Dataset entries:
════════

/-! ### The lanes', the snapshot unit's, the port's and the panel's commands -/

/-- Outside a running door in JOINED there is no STATE to make. -/
theorem Told.elsewhere {s t : State} (off : s.doorRuns = false) (suc : t.suc = s.suc) : Told Q t := fun joined door => by
  have on : s.doorRuns = true := by
    rw [State.conf, suc] at door
    rw [State.doorRuns, ← suc, joined, show s.conf.role = .door from door]
    rfl
  rw [off] at on
  nomatch on

theorem Told.pnu {s : State} (h : Told Q s) (p : Pnu) : Told Q { s with pnu := p } := h.of_content rfl rfl rfl

/-- A lane's health is handed on with an offer, where it comes to be good or no longer is (R151). -/
theorem Told.rehealth {s : State} (h : Told Q s) (id : LaneId) : Told Q (rehealth id s) := by
  simp only [Machine.rehealth]
  refine Carried.ite (P := Told Q) h ?_
  split
  · rename_i same
    have good : (s.lane id).good = ({ s.lane id with health := healthOf (s.lane id) } : Lane).good := by
      simpa [Lane.good] using same.symm
    cases id
    · exact h.of_eq rfl rfl rfl rfl rfl rfl rfl good.symm rfl
    · exact h.of_eq rfl rfl rfl rfl rfl rfl rfl rfl good.symm
  · exact Carried.ite (P := Told Q) (Told.pnu (Told.offer _) _) (Told.offer _)

theorem Told.laneKept : LaneKept (Told Q) where
  lane := fun s id l _ health h => by
    have good : l.good = (s.lane id).good := by rw [Lane.good, health]; rfl
    cases id
    · exact h.of_eq rfl rfl rfl rfl rfl rfl rfl good rfl
    · exact h.of_eq rfl rfl rfl rfl rfl rfl rfl rfl good
  rehealth := fun id _ h => h.rehealth id
  rxq := fun _ _ _ h => h.of_content rfl rfl rfl
  dgp := fun _ _ h => h.of_content rfl rfl rfl

/-- A lane that begins keeps its health. -/
theorem Lane.offered_good (n : Snu) (l : Lane) : (l.offered n).good = l.good := by
  rw [Lane.offered]
  (repeat' split) <;> rfl

/-- A making tells the content as it stands (R128). -/
theorem Told.makeOwn (s : State) : Told Q (makeOwn s) := by
  intro joined door
  have suc : (Machine.makeOwn s).suc = s.suc := by simp
  rw [suc] at joined
  have role : s.conf.role = .door := by
    rw [← door, State.conf, State.conf, suc]
  have content : doorContent (Machine.makeOwn s) = doorContent s := by
    rw [makeOwn_eq joined]
    exact doorContent_congr rfl rfl rfl rfl rfl rfl rfl rfl rfl rfl rfl (Lane.offered_good _ _) (Lane.offered_good _ _)
  rw [content, makeOwn_eq joined, State.snuMade, role]
  exact .inr (.inl rfl)
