-- ==== Sys2Proof/Word.lean ====
section
/-! DEFINITION. The words of the block, by the widths of 10_state.md R20. A value whose width is the parameter `XLEN` (a
count, a bit address, a command word) is a natural, below its power of two as R8 says; that it is below is stated
(`Instr.wf`, `State.Inv`). -/

namespace Sys2Proof

/-- One byte of the buffer (R22). -/
abbrev Byte : Type := BitVec Config.byteW
/-- A read result, `RES` (R28). -/
abbrev Result : Type := BitVec Config.resW
/-- A wideband-submode tag (R71). -/
abbrev Tag : Type := BitVec Config.tagW
/-- A submode code, `SUB` (R31, R75). -/
abbrev Code : Type := BitVec Config.codeW
/-- One LSP codebook index (R32). -/
abbrev LspIndex : Type := BitVec Config.lspW

end Sys2Proof
end

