-- ==== Sys2Proof/Machine/Cursor.lean ====
section
/-! DEFINITION. The ten cursor commands (40_bitcursor.md, part 2). -/

namespace Sys2Proof.Machine

/-- `LOAD` (R110): binds the `n` bytes the platform supplies. It alone runs while `FAULT = 1` (R174), and it never faults. -/
def execLoad (n : Nat) (s : State) : Host.Outcome State Fault Refusal :=
  .next (s.bindBuffer n s.din)

/-- `REMAIN` (R111). -/
def execRemain (s : State) : Host.Outcome State Fault Refusal :=
  s.command fun s => s.countRemaining

/-- `HASREM n` (R112). -/
def execHasrem (n : Nat) (s : State) : Host.Outcome State Fault Refusal :=
  s.command fun s => .done () (s.setFlg (s.hasRemaining n))

/-- `RDBIT` (R113). -/
def execRdbit (s : State) : Host.Outcome State Fault Refusal :=
  s.command fun s => s.readBit.andThen fun b s => .done () (s.setRead (some (zext32 b.toNat)))

/-- `RDBITS n` (R114). -/
def execRdbits (n : Nat) (s : State) : Host.Outcome State Fault Refusal :=
  s.command fun s => (s.readBits n).andThen fun v s => .done () (s.setRead (some (zext32 v)))

/-- `RDBITSS n` (R115). -/
def execRdbitss (n : Nat) (s : State) : Host.Outcome State Fault Refusal :=
  s.command fun s => (s.readBitsSigned n).andThen fun v s => .done () (s.setRead (some v))

/-- `TRYBIT` (R116). -/
def execTrybit (s : State) : Host.Outcome State Fault Refusal :=
  s.command fun s => s.tryReadBit.andThen fun r s => .done () (s.setRead (r.map fun b => zext32 b.toNat))

/-- `TRYBITS n` (R117). -/
def execTrybits (n : Nat) (s : State) : Host.Outcome State Fault Refusal :=
  s.command fun s => (s.tryReadBits n).andThen fun r s => .done () (s.setRead (r.map zext32))

/-- `TRYBITSS n` (R118). -/
def execTrybitss (n : Nat) (s : State) : Host.Outcome State Fault Refusal :=
  s.command fun s => (s.tryReadBitsSigned n).andThen fun r s => .done () (s.setRead r)

/-- `SKIP n` (R119). -/
def execSkip (n : Nat) (s : State) : Host.Outcome State Fault Refusal :=
  s.command fun s => s.skipBits n

end Sys2Proof.Machine
end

════════

Your task:
The records above should be restated word for word, please.

Answer to the problem:
/-! ### The lanes', the snapshot unit's, the port's and the panel's commands -/

/-- Outside a running door in JOINED there is no STATE to make. -/
theorem Told.elsewhere {s t : State} (off : s.doorRuns = false) (suc : t.suc = s.suc) : Told Q t := fun joined door => by
  have on : s.doorRuns = true := by
    rw [State.conf, suc] at door
    rw [State.doorRuns, ← suc, joined, show s.conf.role = .door from door]
    rfl
  rw [off] at on
  nomatch on

theorem Told.pnu {s : State} (h : Told Q s) (p : Pnu) : Told Q { s with pnu := p } := h.of_content rfl rfl rfl

/-- A lane's health is handed on with an offer, where it comes to be good or no longer is (R151). -/
theorem Told.rehealth {s : State} (h : Told Q s) (id : LaneId) : Told Q (rehealth id s) := by
  simp only [Machine.rehealth]
  refine Carried.ite (P := Told Q) h ?_
  split
  · rename_i same
    have good : (s.lane id).good = ({ s.lane id with health := healthOf (s.lane id) } : Lane).good := by
      simpa [Lane.good] using same.symm
    cases id
    · exact h.of_eq rfl rfl rfl rfl rfl rfl rfl good.symm rfl
    · exact h.of_eq rfl rfl rfl rfl rfl rfl rfl rfl good.symm
  · exact Carried.ite (P := Told Q) (Told.pnu (Told.offer _) _) (Told.offer _)

theorem Told.laneKept : LaneKept (Told Q) where
  lane := fun s id l _ health h => by
    have good : l.good = (s.lane id).good := by rw [Lane.good, health]; rfl
    cases id
    · exact h.of_eq rfl rfl rfl rfl rfl rfl rfl good rfl
    · exact h.of_eq rfl rfl rfl rfl rfl rfl rfl rfl good
  rehealth := fun id _ h => h.rehealth id
  rxq := fun _ _ _ h => h.of_content rfl rfl rfl
  dgp := fun _ _ h => h.of_content rfl rfl rfl

/-- A lane that begins keeps its health. -/
theorem Lane.offered_good (n : Snu) (l : Lane) : (l.offered n).good = l.good := by
  rw [Lane.offered]
  (repeat' split) <;> rfl

/-- A making tells the content as it stands (R128). -/
theorem Told.makeOwn (s : State) : Told Q (makeOwn s) := by
  intro joined door
  have suc : (Machine.makeOwn s).suc = s.suc := by simp
  rw [suc] at joined
  have role : s.conf.role = .door := by
    rw [← door, State.conf, State.conf, suc]
  have content : doorContent (Machine.makeOwn s) = doorContent s := by
    rw [makeOwn_eq joined]
    exact doorContent_congr rfl rfl rfl rfl rfl rfl rfl rfl rfl rfl rfl (Lane.offered_good _ _) (Lane.offered_good _ _)
  rw [content, makeOwn_eq joined, State.snuMade, role]
  exact .inr (.inl rfl)
-- ==== Sys2Proof/Word.lean ====
section
/-! DEFINITION. The words of the block, by the widths of 10_state.md R20. A value whose width is the parameter `XLEN` (a
count, a bit address, a command word) is a natural, below its power of two as R8 says; that it is below is stated
(`Instr.wf`, `State.Inv`). -/

namespace Sys2Proof

/-- One byte of the buffer (R22). -/
abbrev Byte : Type := BitVec Config.byteW
/-- A read result, `RES` (R28). -/
abbrev Result : Type := BitVec Config.resW
/-- A wideband-submode tag (R71). -/
abbrev Tag : Type := BitVec Config.tagW
/-- A submode code, `SUB` (R31, R75). -/
abbrev Code : Type := BitVec Config.codeW
/-- One LSP codebook index (R32). -/
abbrev LspIndex : Type := BitVec Config.lspW

end Sys2Proof
end

-- ==== Sys2Proof/Machine/Cursor.lean ====
section
/-! DEFINITION. The ten cursor commands (40_bitcursor.md, part 2). -/

namespace Sys2Proof.Machine

/-- `LOAD` (R110): binds the `n` bytes the platform supplies. It alone runs while `FAULT = 1` (R174), and it never faults. -/
def execLoad (n : Nat) (s : State) : Host.Outcome State Fault Refusal :=
  .next (s.bindBuffer n s.din)

/-- `REMAIN` (R111). -/
def execRemain (s : State) : Host.Outcome State Fault Refusal :=
  s.command fun s => s.countRemaining

/-- `HASREM n` (R112). -/
def execHasrem (n : Nat) (s : State) : Host.Outcome State Fault Refusal :=
  s.command fun s => .done () (s.setFlg (s.hasRemaining n))

/-- `RDBIT` (R113). -/
def execRdbit (s : State) : Host.Outcome State Fault Refusal :=
  s.command fun s => s.readBit.andThen fun b s => .done () (s.setRead (some (zext32 b.toNat)))

/-- `RDBITS n` (R114). -/
def execRdbits (n : Nat) (s : State) : Host.Outcome State Fault Refusal :=
  s.command fun s => (s.readBits n).andThen fun v s => .done () (s.setRead (some (zext32 v)))

/-- `RDBITSS n` (R115). -/
def execRdbitss (n : Nat) (s : State) : Host.Outcome State Fault Refusal :=
  s.command fun s => (s.readBitsSigned n).andThen fun v s => .done () (s.setRead (some v))

/-- `TRYBIT` (R116). -/
def execTrybit (s : State) : Host.Outcome State Fault Refusal :=
  s.command fun s => s.tryReadBit.andThen fun r s => .done () (s.setRead (r.map fun b => zext32 b.toNat))

/-- `TRYBITS n` (R117). -/
def execTrybits (n : Nat) (s : State) : Host.Outcome State Fault Refusal :=
  s.command fun s => (s.tryReadBits n).andThen fun r s => .done () (s.setRead (r.map zext32))

/-- `TRYBITSS n` (R118). -/
def execTrybitss (n : Nat) (s : State) : Host.Outcome State Fault Refusal :=
  s.command fun s => (s.tryReadBitsSigned n).andThen fun r s => .done () (s.setRead r)

/-- `SKIP n` (R119). -/
def execSkip (n : Nat) (s : State) : Host.Outcome State Fault Refusal :=
  s.command fun s => s.skipBits n

end Sys2Proof.Machine
end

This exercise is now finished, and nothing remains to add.